Given entries section start
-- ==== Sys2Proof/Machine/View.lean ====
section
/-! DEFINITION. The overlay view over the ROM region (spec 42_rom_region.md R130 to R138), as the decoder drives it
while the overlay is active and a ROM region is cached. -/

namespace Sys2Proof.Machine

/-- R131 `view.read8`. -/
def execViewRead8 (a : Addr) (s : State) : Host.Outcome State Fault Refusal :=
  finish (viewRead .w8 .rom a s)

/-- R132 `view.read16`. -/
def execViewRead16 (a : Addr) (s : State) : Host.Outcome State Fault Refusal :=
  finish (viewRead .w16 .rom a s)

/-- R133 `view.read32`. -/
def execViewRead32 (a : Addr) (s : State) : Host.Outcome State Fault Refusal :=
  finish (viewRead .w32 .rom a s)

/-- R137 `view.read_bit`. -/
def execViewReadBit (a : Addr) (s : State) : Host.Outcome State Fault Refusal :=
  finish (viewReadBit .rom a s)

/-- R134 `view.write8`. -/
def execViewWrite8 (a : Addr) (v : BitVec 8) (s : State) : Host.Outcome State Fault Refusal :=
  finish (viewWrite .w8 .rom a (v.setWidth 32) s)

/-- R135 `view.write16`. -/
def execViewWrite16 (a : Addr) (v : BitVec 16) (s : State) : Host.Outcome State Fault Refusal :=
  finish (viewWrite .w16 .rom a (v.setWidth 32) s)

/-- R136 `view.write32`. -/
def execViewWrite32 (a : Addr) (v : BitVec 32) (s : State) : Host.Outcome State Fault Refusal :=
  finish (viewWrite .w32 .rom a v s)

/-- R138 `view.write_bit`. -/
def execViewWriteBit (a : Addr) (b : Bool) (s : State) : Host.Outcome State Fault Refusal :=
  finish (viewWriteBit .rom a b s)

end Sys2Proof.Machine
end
Given entries section end
Given entries section start
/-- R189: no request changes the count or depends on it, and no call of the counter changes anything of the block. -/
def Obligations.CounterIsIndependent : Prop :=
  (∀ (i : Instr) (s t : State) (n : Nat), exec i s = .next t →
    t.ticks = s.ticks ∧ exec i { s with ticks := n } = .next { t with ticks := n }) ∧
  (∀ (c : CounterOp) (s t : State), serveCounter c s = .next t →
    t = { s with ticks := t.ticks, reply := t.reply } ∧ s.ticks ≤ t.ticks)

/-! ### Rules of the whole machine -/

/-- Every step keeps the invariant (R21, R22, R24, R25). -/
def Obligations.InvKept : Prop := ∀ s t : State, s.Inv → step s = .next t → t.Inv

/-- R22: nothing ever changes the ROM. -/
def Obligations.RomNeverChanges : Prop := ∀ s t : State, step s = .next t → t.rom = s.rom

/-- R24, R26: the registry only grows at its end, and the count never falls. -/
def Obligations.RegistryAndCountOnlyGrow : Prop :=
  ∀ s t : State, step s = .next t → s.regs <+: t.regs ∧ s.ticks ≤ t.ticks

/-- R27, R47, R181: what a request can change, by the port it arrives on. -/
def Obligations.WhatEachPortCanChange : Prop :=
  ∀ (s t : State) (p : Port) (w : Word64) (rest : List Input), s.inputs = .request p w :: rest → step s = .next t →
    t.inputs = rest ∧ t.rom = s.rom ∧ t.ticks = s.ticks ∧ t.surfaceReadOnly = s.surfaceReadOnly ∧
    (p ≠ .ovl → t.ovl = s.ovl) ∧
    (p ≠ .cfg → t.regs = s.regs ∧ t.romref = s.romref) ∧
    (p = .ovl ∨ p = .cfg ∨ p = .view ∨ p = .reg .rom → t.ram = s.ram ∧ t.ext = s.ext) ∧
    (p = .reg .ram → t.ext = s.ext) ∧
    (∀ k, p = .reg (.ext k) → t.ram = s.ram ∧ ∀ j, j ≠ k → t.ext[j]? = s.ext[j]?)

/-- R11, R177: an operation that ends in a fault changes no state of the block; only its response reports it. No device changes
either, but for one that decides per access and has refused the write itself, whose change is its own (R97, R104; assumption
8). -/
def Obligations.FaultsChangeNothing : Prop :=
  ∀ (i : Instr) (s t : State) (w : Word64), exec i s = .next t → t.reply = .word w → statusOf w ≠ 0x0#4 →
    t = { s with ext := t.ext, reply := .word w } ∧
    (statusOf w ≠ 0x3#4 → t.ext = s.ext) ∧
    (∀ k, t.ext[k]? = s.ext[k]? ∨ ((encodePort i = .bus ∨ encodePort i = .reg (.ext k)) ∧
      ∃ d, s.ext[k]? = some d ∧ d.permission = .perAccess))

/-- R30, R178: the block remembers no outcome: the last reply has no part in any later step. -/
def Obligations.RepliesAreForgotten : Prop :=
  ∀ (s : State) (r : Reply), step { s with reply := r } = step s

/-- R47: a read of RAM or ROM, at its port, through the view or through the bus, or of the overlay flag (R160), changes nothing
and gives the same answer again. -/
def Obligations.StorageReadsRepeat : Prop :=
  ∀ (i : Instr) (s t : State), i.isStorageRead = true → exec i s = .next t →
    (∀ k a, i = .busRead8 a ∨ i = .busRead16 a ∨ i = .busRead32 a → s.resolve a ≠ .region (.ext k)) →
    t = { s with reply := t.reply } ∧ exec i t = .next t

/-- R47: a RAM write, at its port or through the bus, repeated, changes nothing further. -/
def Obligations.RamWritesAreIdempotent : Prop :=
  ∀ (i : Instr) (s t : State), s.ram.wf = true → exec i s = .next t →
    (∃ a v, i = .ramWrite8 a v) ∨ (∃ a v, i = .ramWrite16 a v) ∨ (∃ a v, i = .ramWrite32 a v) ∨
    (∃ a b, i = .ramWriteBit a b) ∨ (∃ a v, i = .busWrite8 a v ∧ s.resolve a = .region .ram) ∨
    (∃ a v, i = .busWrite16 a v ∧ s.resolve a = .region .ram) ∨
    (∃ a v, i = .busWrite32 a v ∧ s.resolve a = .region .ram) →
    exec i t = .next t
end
Given entries section end
Given entries section start
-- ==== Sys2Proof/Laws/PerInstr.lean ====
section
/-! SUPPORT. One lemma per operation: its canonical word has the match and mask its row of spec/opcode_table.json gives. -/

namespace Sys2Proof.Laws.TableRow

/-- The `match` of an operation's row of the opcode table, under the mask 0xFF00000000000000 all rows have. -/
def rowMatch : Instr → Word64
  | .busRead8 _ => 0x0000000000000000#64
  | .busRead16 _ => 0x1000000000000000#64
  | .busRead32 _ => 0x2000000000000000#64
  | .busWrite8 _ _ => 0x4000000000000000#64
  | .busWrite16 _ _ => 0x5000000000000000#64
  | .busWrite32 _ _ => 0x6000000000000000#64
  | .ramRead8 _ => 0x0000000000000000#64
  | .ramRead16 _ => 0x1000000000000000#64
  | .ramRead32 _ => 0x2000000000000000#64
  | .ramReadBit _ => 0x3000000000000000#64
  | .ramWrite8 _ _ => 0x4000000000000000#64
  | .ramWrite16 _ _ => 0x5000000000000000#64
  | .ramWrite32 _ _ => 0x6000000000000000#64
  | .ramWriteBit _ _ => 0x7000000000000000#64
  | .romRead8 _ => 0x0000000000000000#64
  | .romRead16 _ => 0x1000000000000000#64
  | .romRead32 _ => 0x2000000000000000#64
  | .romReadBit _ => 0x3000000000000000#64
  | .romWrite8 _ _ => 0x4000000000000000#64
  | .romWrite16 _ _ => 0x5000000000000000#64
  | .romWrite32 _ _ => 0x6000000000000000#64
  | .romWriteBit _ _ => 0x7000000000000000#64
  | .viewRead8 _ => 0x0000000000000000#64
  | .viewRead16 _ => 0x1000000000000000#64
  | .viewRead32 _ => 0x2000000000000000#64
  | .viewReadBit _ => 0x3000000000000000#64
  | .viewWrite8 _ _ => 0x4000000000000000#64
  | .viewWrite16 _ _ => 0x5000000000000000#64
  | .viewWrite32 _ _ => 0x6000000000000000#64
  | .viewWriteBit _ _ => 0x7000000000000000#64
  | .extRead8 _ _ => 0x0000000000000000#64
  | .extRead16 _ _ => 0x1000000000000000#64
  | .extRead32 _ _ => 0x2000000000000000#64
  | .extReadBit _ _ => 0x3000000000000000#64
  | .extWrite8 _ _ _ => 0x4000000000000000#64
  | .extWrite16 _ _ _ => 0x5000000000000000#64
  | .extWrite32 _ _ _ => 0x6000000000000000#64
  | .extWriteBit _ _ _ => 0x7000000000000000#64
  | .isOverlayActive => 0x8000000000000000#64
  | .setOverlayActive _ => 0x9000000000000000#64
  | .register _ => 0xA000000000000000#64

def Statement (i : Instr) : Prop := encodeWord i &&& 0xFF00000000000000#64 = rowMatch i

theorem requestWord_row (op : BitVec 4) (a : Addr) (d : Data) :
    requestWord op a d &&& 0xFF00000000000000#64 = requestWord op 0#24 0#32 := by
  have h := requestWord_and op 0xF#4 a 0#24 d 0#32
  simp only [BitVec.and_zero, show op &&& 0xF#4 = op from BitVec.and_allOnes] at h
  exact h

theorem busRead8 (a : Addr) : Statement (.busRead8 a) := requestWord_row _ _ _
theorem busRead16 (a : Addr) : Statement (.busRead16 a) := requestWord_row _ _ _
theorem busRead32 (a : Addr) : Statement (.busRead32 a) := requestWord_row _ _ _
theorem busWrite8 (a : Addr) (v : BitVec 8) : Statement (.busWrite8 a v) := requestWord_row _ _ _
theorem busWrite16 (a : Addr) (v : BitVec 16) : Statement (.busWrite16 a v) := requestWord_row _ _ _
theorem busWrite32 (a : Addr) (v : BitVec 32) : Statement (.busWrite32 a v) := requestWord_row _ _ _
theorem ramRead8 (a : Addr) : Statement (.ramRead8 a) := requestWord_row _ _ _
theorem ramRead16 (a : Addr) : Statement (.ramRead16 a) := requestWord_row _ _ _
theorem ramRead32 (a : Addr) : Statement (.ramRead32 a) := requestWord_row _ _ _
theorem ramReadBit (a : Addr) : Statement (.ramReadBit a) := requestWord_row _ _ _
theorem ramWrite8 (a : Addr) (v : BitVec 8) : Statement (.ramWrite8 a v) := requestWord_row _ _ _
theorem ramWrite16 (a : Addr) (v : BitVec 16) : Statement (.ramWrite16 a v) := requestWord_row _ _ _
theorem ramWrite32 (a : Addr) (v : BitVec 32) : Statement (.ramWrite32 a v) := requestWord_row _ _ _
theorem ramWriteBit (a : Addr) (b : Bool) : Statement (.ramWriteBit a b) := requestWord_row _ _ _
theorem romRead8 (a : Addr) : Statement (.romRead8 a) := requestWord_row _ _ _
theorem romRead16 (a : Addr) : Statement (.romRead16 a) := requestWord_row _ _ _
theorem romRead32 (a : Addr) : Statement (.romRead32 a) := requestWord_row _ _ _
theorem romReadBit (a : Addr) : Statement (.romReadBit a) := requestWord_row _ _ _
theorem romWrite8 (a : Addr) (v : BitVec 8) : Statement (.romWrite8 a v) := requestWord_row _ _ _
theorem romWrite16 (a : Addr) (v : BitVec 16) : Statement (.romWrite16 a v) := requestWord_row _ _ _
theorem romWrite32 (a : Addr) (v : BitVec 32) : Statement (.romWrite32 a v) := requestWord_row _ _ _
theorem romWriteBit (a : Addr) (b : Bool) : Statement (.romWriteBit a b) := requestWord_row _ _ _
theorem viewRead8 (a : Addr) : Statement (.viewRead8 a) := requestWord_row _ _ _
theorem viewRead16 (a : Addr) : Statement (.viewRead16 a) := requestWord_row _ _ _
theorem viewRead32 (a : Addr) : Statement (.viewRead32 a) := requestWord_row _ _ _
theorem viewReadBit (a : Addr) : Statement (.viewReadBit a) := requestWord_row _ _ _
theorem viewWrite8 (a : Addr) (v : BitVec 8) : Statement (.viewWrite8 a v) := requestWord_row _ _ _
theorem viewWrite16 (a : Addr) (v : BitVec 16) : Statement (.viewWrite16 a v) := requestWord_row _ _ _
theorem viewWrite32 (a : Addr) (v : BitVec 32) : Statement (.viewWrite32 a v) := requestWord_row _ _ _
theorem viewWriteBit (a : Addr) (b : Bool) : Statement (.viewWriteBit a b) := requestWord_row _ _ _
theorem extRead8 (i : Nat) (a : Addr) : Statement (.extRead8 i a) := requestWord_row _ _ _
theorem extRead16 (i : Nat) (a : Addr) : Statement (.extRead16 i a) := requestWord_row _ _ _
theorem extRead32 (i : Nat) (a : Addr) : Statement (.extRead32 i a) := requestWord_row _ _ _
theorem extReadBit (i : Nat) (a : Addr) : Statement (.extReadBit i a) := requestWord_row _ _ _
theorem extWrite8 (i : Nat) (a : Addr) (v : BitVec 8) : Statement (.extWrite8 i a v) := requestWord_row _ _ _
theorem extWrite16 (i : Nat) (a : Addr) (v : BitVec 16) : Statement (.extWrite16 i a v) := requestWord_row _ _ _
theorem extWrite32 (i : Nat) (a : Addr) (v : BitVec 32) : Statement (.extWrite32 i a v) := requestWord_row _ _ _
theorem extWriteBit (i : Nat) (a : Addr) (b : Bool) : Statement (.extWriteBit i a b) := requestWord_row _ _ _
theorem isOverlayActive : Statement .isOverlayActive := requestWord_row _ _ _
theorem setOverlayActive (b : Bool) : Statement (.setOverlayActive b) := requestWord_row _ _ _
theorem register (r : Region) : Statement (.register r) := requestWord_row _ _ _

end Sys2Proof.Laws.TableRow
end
Given entries section end
• **Task statement**:
A complete answer lists each line of the data that holds the word "ramWriteBit".

• **Response for this exercise**:
    (∃ a b, i = .ramWriteBit a b) ∨ (∃ a v, i = .busWrite8 a v ∧ s.resolve a = .region .ram) ∨
  | .ramWriteBit _ _ => 0x7000000000000000#64
theorem ramWriteBit (a : Addr) (b : Bool) : Statement (.ramWriteBit a b) := requestWord_row _ _ _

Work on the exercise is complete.